- Georgetown Coal Gasification Plant
- U.S. National Register of Historic Places
- Location: N. Railroad Ave., Georgetown, Delaware
- Coordinates: 38°41′41″N 75°23′16″W﻿ / ﻿38.69472°N 75.38778°W
- Area: 0.3 acres (0.12 ha)
- Built: 1880s
- Demolished: 1960-1980 (partial). After 1985, before 2005 (full)
- NRHP reference No.: 85002696
- Added to NRHP: September 30, 1985

= Georgetown Coal Gasification Plant =

Georgetown Coal Gasification Plant, also known as the Georgetown Service and Gas Company, is a historic coal gasification plant located at Georgetown, Sussex County, Delaware. It was built in the late-19th century, and is a rectangular one-story, three bay by three bay brick structure measuring 40 feet by 25 feet.
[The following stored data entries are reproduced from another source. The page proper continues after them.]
-- ==== Sys2Proof/Laws/Port.lean ====
section
/-! SUPPORT. The host port: what an address names, what an access can do, and that writes keep the memories canonical
(20_memory.md R51 to R60). -/

namespace Sys2Proof.Machine

/-- The elements and rows an address names exist (R51). -/
theorem regionOf_bounds (addr : HostAddr) :
    (∀ i, regionOf addr = .din i → i < Config.dinBytes) ∧ (∀ i, regionOf addr = .cwb i → i < Config.cwbBytes) ∧
      (∀ r k, regionOf addr = .modByte r k → r < 177 ∧ k < 24) ∧
      (∀ r k, regionOf addr = .funByte r k → r < 177 ∧ k < 24) := by
  unfold regionOf Config.dinBytes Config.cwbBytes
  refine ⟨fun i => ?_, fun i => ?_, fun r k => ?_, fun r k => ?_⟩ <;> dsimp only <;> split_ifs <;> simp <;> omega

/-- A write of a window byte names cells of its row only (R58). -/
theorem mem_windowWrites {r k : Nat} {v : Byte} {x : Nat × Bool} :
    x ∈ windowWrites r k v ↔ ∃ b, (b < 8 ∧ 8 * k + b ≤ 176) ∧ x = (cellKey r (8 * k + b), v.getLsbD (7 - b)) := by
  simp only [windowWrites, List.mem_map, List.mem_filter, List.mem_range, decide_eq_true_eq]
  exact ⟨fun ⟨b, h, e⟩ => ⟨b, h, e.symm⟩, fun ⟨b, h, e⟩ => ⟨b, h, e.symm⟩⟩

theorem wf_writeWindow {m : Memory Bool} {r k : Nat} (v : Byte) (hr : r < 177)
    (hm : Memory.wf Config.gridCells m = true) : Memory.wf Config.gridCells (writeWindow m r k v) = true := by
  refine Memory.wf_writeAll (fun x hx => ?_) hm
  obtain ⟨b, ⟨-, h⟩, rfl⟩ := mem_windowWrites.1 hx
  exact cellKey_lt hr (by omega)

/-- The four memories are canonical (State.memWf), one by one. -/
theorem memWf_iff {s : State} :
    s.memWf = true ↔ Memory.wf Config.dinBytes s.din = true ∧ Memory.wf Config.cwbBytes s.cwb = true ∧
      Memory.wf Config.gridCells s.modArr = true ∧ Memory.wf Config.gridCells s.funArr = true := by
  simp [State.memWf, and_assoc]

@[simp] theorem offerCommand_memWf (w : Word) (s : State) : (offerCommand w s).memWf = s.memWf := by
  unfold offerCommand acceptCommand
  split <;> rfl

/-- A legal write keeps the memories canonical (R56 to R59). -/
theorem portWrite_memWf {s : State} (addr : HostAddr) (v : BitVec 64) (h : s.memWf = true) :
    (portWrite s addr v).memWf = true := by
  have hb := regionOf_bounds addr
  have hs := memWf_iff.1 h
  unfold portWrite
  split
  · split
    · rw [offerCommand_memWf]; exact h
    · exact h
  · exact memWf_iff.2 ⟨Memory.wf_write _ (hb.1 _ ‹_›) hs.1, hs.2⟩
  · exact memWf_iff.2 ⟨hs.1, Memory.wf_write _ (hb.2.1 _ ‹_›) hs.2.1, hs.2.2⟩
  · exact memWf_iff.2 ⟨hs.1, hs.2.1, wf_writeWindow _ (hb.2.2.1 _ _ ‹_›).1 hs.2.2.1, hs.2.2.2⟩
  · exact memWf_iff.2 ⟨hs.1, hs.2.1, hs.2.2.1, wf_writeWindow _ (hb.2.2.2 _ _ ‹_›).1 hs.2.2.2⟩
  · exact h

/-- Everything an access can do: the busy hazard, a refusal by the port, a read's answer or its fault, a write. -/
theorem hostAccess_cases (a : HostAccess) (s : State) :
    (s.status.busy = true ∧ a.allowedWhileBusy = false ∧ hostAccess a s = .fault .busyHazard) ∨
    ((s.status.busy = false ∨ a.allowedWhileBusy = true) ∧
      ((∃ addr n, a = .read addr n ∧
        ((legalAccess addr n = false ∧ hostAccess a s = .next (s.setReply (.accessError addr))) ∨
         (legalAccess addr n = true ∧ portRead s addr = none ∧ hostAccess a s = .fault .unwrittenRead) ∨
         (legalAccess addr n = true ∧ ∃ r, portRead s addr = some r ∧ hostAccess a s = .next (s.setReply r)))) ∨
       (∃ addr n v, a = .write addr n v ∧
        ((legalAccess addr n = false ∧ hostAccess a s = .next (s.setReply (.accessError addr))) ∨
         (legalAccess addr n = true ∧ hostAccess a s = .next ((portWrite s addr v).setReply .ack)))))) := by
  by_cases hz : (s.status.busy && !a.allowedWhileBusy) = true
  · left
    rw [Bool.and_eq_true, Bool.not_eq_true'] at hz
    exact ⟨hz.1, hz.2, by simp [hostAccess, hz.1, hz.2]⟩
  · right
    have hz' : s.status.busy = false ∨ a.allowedWhileBusy = true := by
      cases hb : s.status.busy <;> cases ha : a.allowedWhileBusy <;> simp_all
    refine ⟨hz', ?_⟩
    cases a with
    | read addr n =>
      refine .inl ⟨addr, n, rfl, ?_⟩
      cases hl : legalAccess addr n with
      | false => exact .inl ⟨rfl, by simp only [hostAccess, if_neg hz, hl]; rfl⟩
      | true =>
        refine .inr ?_
        cases hp : portRead s addr with
        | none => exact .inl ⟨rfl, rfl, by simp only [hostAccess, if_neg hz, hl, hp]; rfl⟩
        | some r => exact .inr ⟨rfl, r, rfl, by simp only [hostAccess, if_neg hz, hl, hp]; rfl⟩
    | write addr n v =>
      refine .inr ⟨addr, n, v, rfl, ?_⟩
      cases hl : legalAccess addr n with
      | false => exact .inl ⟨rfl, by simp only [hostAccess, if_neg hz, hl]; rfl⟩
      | true => exact .inr ⟨rfl, by simp only [hostAccess, if_neg hz, hl]; rfl⟩

end Sys2Proof.Machine
end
It has a gable roof with a smaller gable roofed ventilator. Also on the property is a small brick gable roofed brick building measuring 8 feet by 10 feet; a small, square concrete building; a large, cylindrical "surge tank;" 500-gallon bottled-gas tank; and a covered pit for impurities. The complex was privately owned and developed starting in the 1880s to provide metered gas for domestic lighting, town street lights, municipal and domestic uses. The coal gasification process was discontinued in the 1940s.

The site was added to the National Register of Historic Places in 1985. It is listed on the Delaware Cultural and Historic Resources GIS system as destroyed or demolished.